**** Source data ****

/-! ### What each part of soundness depends on -/

theorem State.TableSound.congr (h : s.TableSound) (hparams : t.params = s.params := by rfl)
    (hvalid : t.tblValid = s.tblValid := by rfl) (hsize : t.tblSize = s.tblSize := by rfl)
    (hharm : t.tblHarm = s.tblHarm := by rfl) (htbl : t.tbl = s.tbl := by rfl) : t.TableSound := by
  unfold State.TableSound State.TableUnbuilt
  rw [hvalid, hsize, hharm]
  refine ⟨h.1, fun hv => ?_⟩
  obtain ⟨size, harm, readable, guardWord⟩ := h.2 hv
  constructor
  · rwa [hsize, hparams]
  · rwa [hharm, hparams]
  · rwa [hsize, htbl]
  · rwa [hsize, htbl]

theorem State.SourceInstalled.congr (h : s.SourceInstalled) (hparams : t.params = s.params := by rfl)
    (hlen : t.genLen = s.genLen := by rfl) (hcursor : t.genCursor = s.genCursor := by rfl)
    (hbank : t.bank t.genBank = s.bank s.genBank := by rfl) : t.SourceInstalled := by
  constructor
  · rw [hlen, hparams]; exact h.len
  · rw [hcursor, hlen]; exact h.cursor
  · rw [hlen, hbank]; exact h.readable

theorem State.SourceSound.congr (h : s.SourceSound) (hparams : t.params = s.params := by rfl)
    (hmode : t.seqMode = s.seqMode := by rfl) (hlen : t.genLen = s.genLen := by rfl)
    (hcursor : t.genCursor = s.genCursor := by rfl) (hvariant : t.genVariant = s.genVariant := by rfl)
    (hgen : t.genBank = s.genBank := by rfl) (hbank : t.bank t.genBank = s.bank s.genBank := by rfl)
    (helapsed : t.elapsed = s.elapsed := by rfl) : t.SourceSound := by
  unfold State.SourceSound State.SourceIdle
  rw [hmode, hlen, hcursor, hvariant, hgen, helapsed]
  exact ⟨fun hm => (h.1 hm).congr hparams hlen hcursor hbank, h.2⟩

theorem State.Inv.almostSound (h : s.Inv) : s.AlmostSound := { h with delta := h.delta.2 }

/-! ### The environment's record -/

theorem State.SoundIf.environment (h : s.SoundIf acc) (p : List Event) (r : List Response) (n : List NoteChanged)
    (d : List Nat) (k : Nat) :
    State.SoundIf acc { s with pending := p, responses := r, notes := n, draws := d, drawPos := k } :=
  ⟨h.inv.environment p r n d k, fun ha => { h.freq ha with }⟩

theorem State.SoundIf.respond (h : s.SoundIf acc) (p : Port) (c : ResponseCode) (d : List Word) :
    (s.respond p c d).SoundIf acc := h.environment _ _ _ _ _

/-! ### Reset (70 R102) -/

theorem Params.reference_legal : Params.reference.Legal := by
  constructor <;> decide

theorem fsign_zero : fsign 0#32 = false := by decide

theorem isFinite_zero : isFinite 0#32 = true := by decide

theorem freqAccepted_zero : freqAccepted 0#32 = true := by decide +kernel

theorem State.resetWith_inv {p : Params} (h : p.Legal) : (State.resetWith p).Inv where
  legal := h
  fault := ⟨nofun, fun hcause => absurd rfl hcause⟩
  table := ⟨fun _ => ⟨rfl, rfl⟩, nofun⟩
  index := ⟨fsign_zero, isFinite_zero, nofun, fun _ => rfl⟩
  delta := ⟨nofun, fun _ => rfl⟩
  amp := isFinite_zero
  stream := ⟨nofun, fun _ => ⟨rfl, rfl⟩⟩
  tempo := ⟨nofun, fun _ => rfl⟩
  source := ⟨nofun, fun _ => ⟨rfl, rfl, rfl, rfl, rfl⟩⟩
  timer := Nat.zero_le _
  memories := ⟨List.Pairwise.nil, List.Pairwise.nil, List.Pairwise.nil⟩

theorem State.resetWith_loadsAccepted (p : Params) : (State.resetWith p).LoadsAccepted where
  freq := freqAccepted_zero
  entries := nofun

theorem State.resetWith_soundIf {p : Params} (h : p.Legal) : (State.resetWith p).SoundIf acc :=
  (State.resetWith_inv h).soundIf fun _ => State.resetWith_loadsAccepted p

theorem State.doReset_soundIf (h : s.SoundIf acc) : s.doReset.SoundIf acc :=
  (State.resetWith_soundIf h.inv.legal).environment _ _ _ _ _

/-! ### Completing in a sound state (60 R99) -/

/-- The result is a next state, and it is sound. -/
def CompletesSound (acc : Prop) (r : Result) : Prop := ∃ t, r = .next t ∧ t.SoundIf acc

theorem State.SoundIf.completes (h : s.SoundIf acc) : CompletesSound acc (.next s) := ⟨s, rfl, h⟩

theorem State.SoundIf.answer (h : s.SoundIf acc) (c : ResponseCode) : CompletesSound acc (s.answer c) :=
  (h.respond _ _ _).completes

theorem State.SoundIf.answerWord (h : s.SoundIf acc) (w : Word) : CompletesSound acc (s.answerWord w) :=
  (h.respond _ _ _).completes

/-- The fault gate's own answer is sound, so a gated command needs its proof only behind the gate. -/
theorem State.SoundIf.gated (h : s.SoundIf acc) {k : Result} (hk : CompletesSound acc k) :
    CompletesSound acc (s.gated k) := by
  cases hf : s.faulted with
  | true => rw [State.gated_faulted hf]; exact (h.respond _ _ _).completes
  | false => rw [State.gated_sound hf]; exact hk

/-! ### The increment (40 R53) -/

@[simp] theorem State.recomputeDelta_bank (s : State) (b : Bool) : s.recomputeDelta.bank b = s.bank b := by
  simp [State.bank]

theorem State.LoadsAccepted.recomputeDelta (h : s.LoadsAccepted) : s.recomputeDelta.LoadsAccepted := by
  constructor
  · simpa using h.freq
  · simpa using h.entries

theorem State.AlmostSound.recomputeDelta_soundIf (h : s.AlmostSound) (hl : acc → s.LoadsAccepted) :
    s.recomputeDelta.SoundIf acc :=
  h.recomputeDelta.soundIf fun ha => (hl ha).recomputeDelta

/-! ### The oscillator's commands (40 R51, R52) -/

theorem State.SoundIf.setOscAmp (h : s.SoundIf acc) {amp : F32} (hamp : isFinite amp = true) :
    State.SoundIf acc { s with oscAmp := amp } where
  inv := { h.inv with amp := hamp, table := h.inv.table.congr, source := h.inv.source.congr }
  freq ha := { h.freq ha with }

theorem execSetAmplitude_sound (h : s.SoundIf acc) (amp : F32) : CompletesSound acc (execSetAmplitude amp s) := by
  refine h.gated ?_
  split
  · exact h.answer _
  · next hamp => exact (h.setOscAmp (by simpa using hamp)).answer _

theorem State.SoundIf.loadFrequency (h : s.SoundIf acc) {freq : F32} (hfreq : acc → freqAccepted freq = true) :
    (State.recomputeDelta { s with oscFreq := freq }).SoundIf acc := by
  refine State.AlmostSound.recomputeDelta_soundIf ?_ fun ha => ?_
  · exact { h.inv.almostSound with table := h.inv.table.congr, source := h.inv.source.congr }
  · exact { h.loadsAccepted ha with freq := hfreq ha }

theorem execSetFrequency_sound (h : s.SoundIf acc) (freq : F32) :
    CompletesSound acc (execSetFrequency freq s) := by
  refine h.gated ?_
  split
  · exact h.answer _
  · next hfreq => exact (h.loadFrequency fun _ => by simpa using hfreq).answer _

/-! ### PREPARE and SET_TEMPO (43 R76, R77) -/

theorem State.SoundIf.prepare (h : s.SoundIf acc) {spb : Word} {sr : F32} (hlow : 1 ≤ spb.toNat)
    (hhigh : spb.toNat ≤ s.params.blockMax) (hsr : rateAccepted sr = true) :
    (State.recomputeDelta { s with spb := spb, sr := sr, prepared := true }).SoundIf acc := by
  refine State.AlmostSound.recomputeDelta_soundIf ?_ fun ha => { h.loadsAccepted ha with }
  exact { h.inv.almostSound with
    table := h.inv.table.congr
    source := h.inv.source.congr
    delta := fun hnot => h.inv.delta.2 fun hboth => hnot ⟨hboth.1, rfl⟩
    stream := ⟨fun _ => ⟨hsr, hlow, hhigh⟩, nofun⟩
    tempo := ⟨fun _ => rfl, h.inv.tempo.2⟩ }

theorem execPrepare_sound (h : s.SoundIf acc) (spb : Word) (sr : F32) :
    CompletesSound acc (execPrepare spb sr s) := by
  refine h.gated ?_
  split
  · exact h.answer _
  next hspb =>
  split
  · exact h.answer _
  next hsr =>
  simp only [Bool.or_eq_true, decide_eq_true_eq, not_or, not_lt] at hspb
  exact (h.prepare hspb.1 hspb.2 (by simpa using hsr)).answer _

theorem State.SoundIf.setTempo (h : s.SoundIf acc) (hprepared : s.prepared = true) (spn : Word) :
    State.SoundIf acc { s with spn := spn, tempoValid := true } where
  inv := { h.inv with
    table := h.inv.table.congr
    source := h.inv.source.congr
    tempo := ⟨fun _ => hprepared, nofun⟩ }
  freq ha := { h.freq ha with }

/-- `roundHalfAway` is asked for in its domain only: the rate is at least 1.0 and the tempo above 0.0 (43 R77). -/
theorem execSetTempo_sound (h : s.SoundIf acc) (npm : F32) : CompletesSound acc (execSetTempo npm s) := by
  refine h.gated ?_
  split
  · exact h.answer _
  next hnpm =>
  split
  · exact h.answer _
  next hprepared =>
  split
  · exact h.answer _
  next hlength =>
  simp only [Bool.not_eq_true', Bool.not_eq_false] at hnpm hprepared hlength
  have hdomain := noteLength_inDomain (h.inv.stream.1 hprepared).1 hnpm hlength
  simp only [domain_ok.2 ⟨hdomain, rfl⟩]
  split
  · exact h.answer _
  · exact (h.setTempo hprepared _).answer _

/-! ### BUILD_TABLE (41 R58, R61) -/

/-- What a run of writes from word 0 leaves below its length. -/
theorem memRead_memWriteAll_zero (m : WordMem) (vs : List Word) {j : Nat} (hj : j < vs.length) :
    memRead (memWriteAll m 0 vs) j = some vs[j] := by
  rw [memRead_memWriteAll, if_pos (by omega), Nat.sub_zero, List.getElem?_eq_getElem hj]

theorem State.SoundIf.installTable (h : s.SoundIf acc) {size harmonics : Word} {ws : List F32}
    (hunbuilt : s.tblValid = false) (hsize : 4 ≤ size.toNat ∧ size.toNat ≤ s.params.tableSizeMax)
    (hharm : 1 ≤ harmonics.toNat ∧ harmonics.toNat ≤ s.params.harmonicsMax)
    (hws : tableWords sinTurn size.toNat harmonics.toNat = some ws) :
    (s.installTable size harmonics ws).SoundIf acc := by
  have hlegal := h.inv.legal
  obtain ⟨hlen, hrange, hguard, -, -⟩ := tableWords_spec hsize.1 (hsize.2.trans hlegal.tableSize.2)
    (hharm.2.trans hlegal.harmonics.2) hws
  have hread {j : Nat} (hj : j < ws.length) := memRead_memWriteAll_zero s.tbl ws hj
  obtain ⟨hsign, hfinite, -, hstart⟩ := h.inv.index
  refine State.AlmostSound.recomputeDelta_soundIf ?_ fun ha => { h.loadsAccepted ha with }
  refine { h.inv.almostSound with
    source := h.inv.source.congr
    table := ⟨nofun, fun _ => ⟨hsize, hharm, fun i hi => ?_, ?_⟩⟩
    index := ⟨hsign, hfinite, fun _ => ?_, nofun⟩
    delta := fun _ => h.inv.delta.2 (by simp [hunbuilt])
    memories := ⟨memWriteAll_wf h.inv.memories.1 0 ws, h.inv.memories.2⟩ }
  · have hlt : i < ws.length := by rw [hlen]; exact Nat.lt_succ_of_le hi
    exact ⟨ws[i], hread hlt, hrange _ (List.getElem_mem hlt)⟩
  · show memRead (memWriteAll s.tbl 0 ws) size.toNat = memRead (memWriteAll s.tbl 0 ws) 0
    rw [hread (by omega), hread (by omega), ← List.getElem?_eq_getElem, ← List.getElem?_eq_getElem, hguard]
  · show fval s.oscIndex < size.toNat * oneUnits
    rw [hstart hunbuilt, fval_zero]
    exact_mod_cast Nat.mul_pos (by omega) oneUnits_pos

theorem execBuildTable_sound (h : s.SoundIf acc) (size harmonics : Word) :
    CompletesSound acc (execBuildTable size harmonics s) := by
  refine h.gated ?_
  split
  · exact h.answer _
  next hsize =>
  split
  · exact h.answer _
  next hharm =>
  split
  · exact h.answer _
  next hunbuilt =>
  split
  · exact h.answer _
  next ws hws =>
  simp only [Bool.or_eq_true, decide_eq_true_eq, not_or, not_lt] at hsize hharm
  exact (h.installTable (by simpa using hunbuilt) hsize hharm hws).answer _

/-! ### SET_SEQUENCE (42 R67) -/

/-- What 42 R69 says of the notes of a command, as `Event.MidiFits` says it of an event (log 8). -/
def NotesFit (i : Instr) : Prop :=
  ∀ v es, i = .setSequence .midi v es →
    ∀ w ∈ es, w.toNat ≤ Config.midiMax → freqAccepted (midiToHz w.toNat) = true

theorem Event.MidiFits.notesFit {p : Port} {k : Packet} {i : Instr} (h : Event.MidiFits (.command p k))
    (hd : decode p k = .instr i) : NotesFit i := by
  rintro v es rfl
  exact h p k v es rfl hd

theorem State.MemoriesWf.bank (h : s.MemoriesWf) (b : Bool) : memWf (s.bank b) := by
  obtain ⟨-, hseq0, hseq1⟩ := h
  cases b
  · exact hseq0
  · exact hseq1

theorem State.installSequence_memoriesWf (h : s.MemoriesWf) (v : Variant) (hz : List F32) :
    (s.installSequence v hz).MemoriesWf := by
  have hwritten := memWriteAll_wf (h.bank (!s.genBank)) 0 hz
  obtain ⟨htbl, hseq0, hseq1⟩ := h
  unfold State.installSequence State.setBank
  cases hb : s.genBank <;> rw [hb] at hwritten
  · exact ⟨htbl, hseq0, hwritten⟩
  · exact ⟨htbl, hwritten, hseq1⟩
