/-- The die a buffer belongs to. -/
def dieOfBuf : BufId → Nat
  | .l1 c _ => c / Config.coresPerDie
  | .l1f c => c / Config.coresPerDie
  | .die d => d

/-- Whether the copy of byte `va` that a load of a buffer reads is poisoned (R421). -/
def State.strPoison (s : State) (b : BufId) (ctx va key : Nat) : Bool :=
  let bit := va % 128 / 32
  match s.line? b ctx (va / 128) with
  | some x => x.poison.getLsbD bit
  | none =>
    match s.line? (.die (dieOfBuf b)) ctx (va / 128) with
    | some x => x.poison.getLsbD bit
    | none => s.poison.contains (key / 32)

/-- Whether a page permits a request (R235 order 4). -/
def Page.permits (p : Page) (r : Req) : Bool :=
  (if r.wr then p.wr else p.rd) && !(r.atomic && !(r.wr && p.rd && p.cls == 0)) && !(p.cls == 2 && !r.dev)

/-- Whether a page has the class that the request's record names, if one does (R235 order 5). -/
def Page.classed (p : Page) (r : Req) : Bool :=
  match r.rcls with
  | some c => c == p.cls
  | none => true

/-- The checks of the two pages of a request, the same one where it does not cross (R235 orders 4 and 5). -/
def pagesCause (p q : Page) (r : Req) : Option (BitVec 8) :=
  if !(p.permits r && q.permits r) then some 0x11#8
  else if !(p.classed r && q.classed r) then some 0x30#8
  else none

/-- The checks of R235 from order 2 on, for one access by way of buffer `b`. The class of a range that lies in two pages of
different classes is 3, which no access by class takes (R320). -/
def State.check (s : State) (b : BufId) (r : Req) : Chk :=
  let last := r.va + r.len - 1
  let t1 := translate s r.ctx r.va
  let t2 := if last / 2 ^ 16 = r.va / 2 ^ 16 then t1 else translate s r.ctx last
  if t1 = .cause 0x11#8 ∨ t2 = .cause 0x11#8 then .cause 0x11#8
  else if t1 = .cause 0x10#8 ∨ t2 = .cause 0x10#8 then .cause 0x10#8
  else
    match t1, t2 with
    | .page p, .page q =>
      match pagesCause p q r with
      | some c => .cause c
      | none =>
        let keys := (List.range r.len).map (fun i =>
          if (r.va + i) / 2 ^ 16 = r.va / 2 ^ 16 then p.key + i else q.key + i + 1 - r.len)
        let bad := (!r.wr || r.atomic) && keys.zipIdx.any (fun e =>
          if p.cls == 1 then s.strPoison b r.ctx (r.va + e.2) e.1 else s.poison.contains (e.1 / 32))
        if bad then .cause 0x14#8 else .ok (if q.cls = p.cls then p.cls else 3) keys
    | .cause c, _ => .cause c
    | _, .cause c => .cause c
    | _, _ => .hold

/-- The address that the record of a faulting access names: its first byte that meets the cause (R391). -/
def State.badAt (s : State) (b : BufId) (r : Req) (c : BitVec 8) : Nat :=
  r.va + ((List.range r.len).find? (fun i => s.check b { r with va := r.va + i, len := 1 } == .cause c)).getD 0

/-- Load bytes that passed `check`: COH from memory, STR from the buffer (filled if absent), DEV from the registers. -/
def State.load (s : State) (b : BufId) (ctx va : Nat) (cls : Nat) (keys : List Nat) : State × List Byte :=
  if cls = 1 then
    let s1 := (List.range keys.length).foldl (fun s i => s.fillLine b (dieOfBuf b) ctx ((va + i) / 128)) s
    (s1, (List.range keys.length).map (fun i =>
      match s1.line? b ctx ((va + i) / 128) with
      | some x => lineByte x.value ((va + i) % 128)
      | none => 0#8))
  else if cls = 2 then (s, keys.map (memGet s.dev))
  else (s, keys.map (memGet s.mem))

/-- Store bytes that passed `check`. -/
def State.store (s : State) (b : BufId) (ctx va : Nat) (cls : Nat) (keys : List Nat) (xs : List Byte) : State :=
  if cls = 1 then
    xs.zipIdx.foldl (fun s e =>
      let a := va + e.2
      let s1 := s.fillLine b (dieOfBuf b) ctx (a / 128)
      match s1.line? b ctx (a / 128) with
      | some x => s1.putLine { x with value := lineSet x.value (a % 128) e.1, dirty := x.dirty ||| (1#128 <<< (a % 128)) }
      | none => s1) s
  else if cls = 2 then { s with dev := (keys.zip xs).foldl (fun m e => memSet m e.1 e.2) s.dev }
  else s.memWrite keys xs

/-- The bytes of an instruction word (R54). -/
def wordBytes : Nat := 12

/-- The copy of one byte that a fetch reads (R54): a STR byte from the die buffer if it holds the line, else memory. -/
def State.fetchByte (s : State) (die ctx va cls key : Nat) : Byte :=
  match (if cls = 1 then s.line? (.die die) ctx (va / 128) else none) with
  | some x => lineByte x.value (va % 128)
  | none => memGet s.mem key

/-- Whether some job is outstanding that must learn of stores (R219, R223). -/
def State.busy (s : State) : Bool :=
  s.engines.any (fun e => !e.jobs.isEmpty) || !s.djobs.isEmpty
    || s.crews.any (fun c => !c.unit.jobs.isEmpty || (match c.stat with
      | .saved _ => true
      | _ => false))

/-- The context number under which the store log holds the host's stores, by physical key (R209). -/
def hostCtx : Nat := 2 ^ 32

/-- Where the entries of a launch's kernel lie (R116 to R120): address and bytes. -/
def Launch.recRange (l : Launch) : Nat × Nat := (l.image.recs + 40 * l.desc.rec0, 40 * l.desc.recCnt)
def Launch.roleRange (l : Launch) : Nat × Nat := (l.image.roles + 16 * l.desc.role0, 16 * l.desc.roleCnt)
def Launch.barRange (l : Launch) : Nat × Nat := (l.image.bars + 16 * l.desc.bar0, 16 * l.desc.barCnt)

/-- The tables of a launch (R129). -/
def Launch.tables (l : Launch) : List (Nat × Nat) :=
  [(l.desc.addr, 64), l.roleRange, l.barRange, l.recRange,
   (l.image.lives + 24 * l.desc.live0, 24 * l.desc.liveCnt), (l.image.cbs + 32 * l.desc.cb0, 32 * l.desc.cbCnt)]

/-- The physical key of a store: the host names it, others translate. -/
def storeKey (s : State) (ctx va : Nat) : Option Nat :=
  if ctx = hostCtx then some va else if ctx < 65536 then keyOf s ctx va else none

/-- The parts of a range in the pages of 64 KiB that it touches. -/
def pagePieces (va len : Nat) : List (Nat × Nat) :=
  (List.range ((va % 2 ^ 16 + len + (2 ^ 16 - 1)) / 2 ^ 16)).map (fun k =>
    let lo := Nat.max va ((va / 2 ^ 16 + k) * 2 ^ 16)
    (lo, Nat.min (va + len) ((va / 2 ^ 16 + k + 1) * 2 ^ 16) - lo))

/-- The part of a store, within one page at a physical key, that falls in a range of a context by way of a page that the
range shares. -/
def sharedHit (s : State) (key len rctx a n : Nat) : List (Nat × Nat) :=
  ((List.range ((a + n) / 2 ^ 16 + 1)).drop (a / 2 ^ 16)).filterMap (fun p =>
    match keyOf s rctx (p * 2 ^ 16) with
    | some k =>
      if overlaps key len k (2 ^ 16) ∧ k ≤ key ∧ overlaps (p * 2 ^ 16 + (key - k)) len a n then
        some (p * 2 ^ 16 + (key - k), len)
      else if overlaps key len k (2 ^ 16) ∧ key < k ∧ overlaps (p * 2 ^ 16) (key + len - k) a n then
        some (p * 2 ^ 16, key + len - k)
      else none
    | none => none)

/-- The part of a store that falls in a range of a context, by its virtual address or by way of pages that the range
shares. -/
def hitOf (s : State) (ctx va len rctx a n : Nat) : List (Nat × Nat) :=
  if ctx = rctx ∧ overlaps va len a n then [(va, len)]
  else if 65536 ≤ rctx then []
  else
    (if ctx = hostCtx then [(va, len)] else pagePieces va len).flatMap (fun q =>
      match storeKey s ctx q.1 with
      | none => []
      | some key => sharedHit s key q.2 rctx a n)

/-- What the crews use of a descriptor that a store reached (R129): free values within the ranges of R116, but for CREW,
VREGS and SCRATCH, which stay in the ranges that a core can hold (log entry 4). -/
def Desc.tear (d : Desc) (n : Nat) : Desc :=
  let p := fun (k : Nat) => Config.pick (n * 2 ^ 40 + 2 ^ 39 + k)
  { d with
    entry := p 0, deadline := p 1 % 65536, fpmode := Config.free 32 (n * 2 ^ 40 + 2 ^ 39 + 2), crew := 1 + p 3 % 32,
    split := p 4 % 65536, vregs := 8 + 8 * (p 5 % 32), scratch := p 6 % (31 * 32768 + 1), rec0 := p 7 % 65536,
    recCnt := p 8 % 257, role0 := p 13 % 65536, roleCnt := p 14 % 4, bar0 := p 15 % 65536, barCnt := p 16 % 39, live0 := p 9 % 65536, liveCnt := p 10 % 65536, cb0 := p 11 % 65536, cbCnt := p 12 % 1025 }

****

Of the entries above, repeat exactly the lines from the line with "exact (h.prepare hspb.1" through the line with "(43 R77). -/", both of them included.

Exercise response:
  exact (h.prepare hspb.1 hspb.2 (by simpa using hsr)).answer _

theorem State.SoundIf.setTempo (h : s.SoundIf acc) (hprepared : s.prepared = true) (spn : Word) :
    State.SoundIf acc { s with spn := spn, tempoValid := true } where
  inv := { h.inv with
    table := h.inv.table.congr
    source := h.inv.source.congr
    tempo := ⟨fun _ => hprepared, nofun⟩ }
  freq ha := { h.freq ha with }

/-- `roundHalfAway` is asked for in its domain only: the rate is at least 1.0 and the tempo above 0.0 (43 R77). -/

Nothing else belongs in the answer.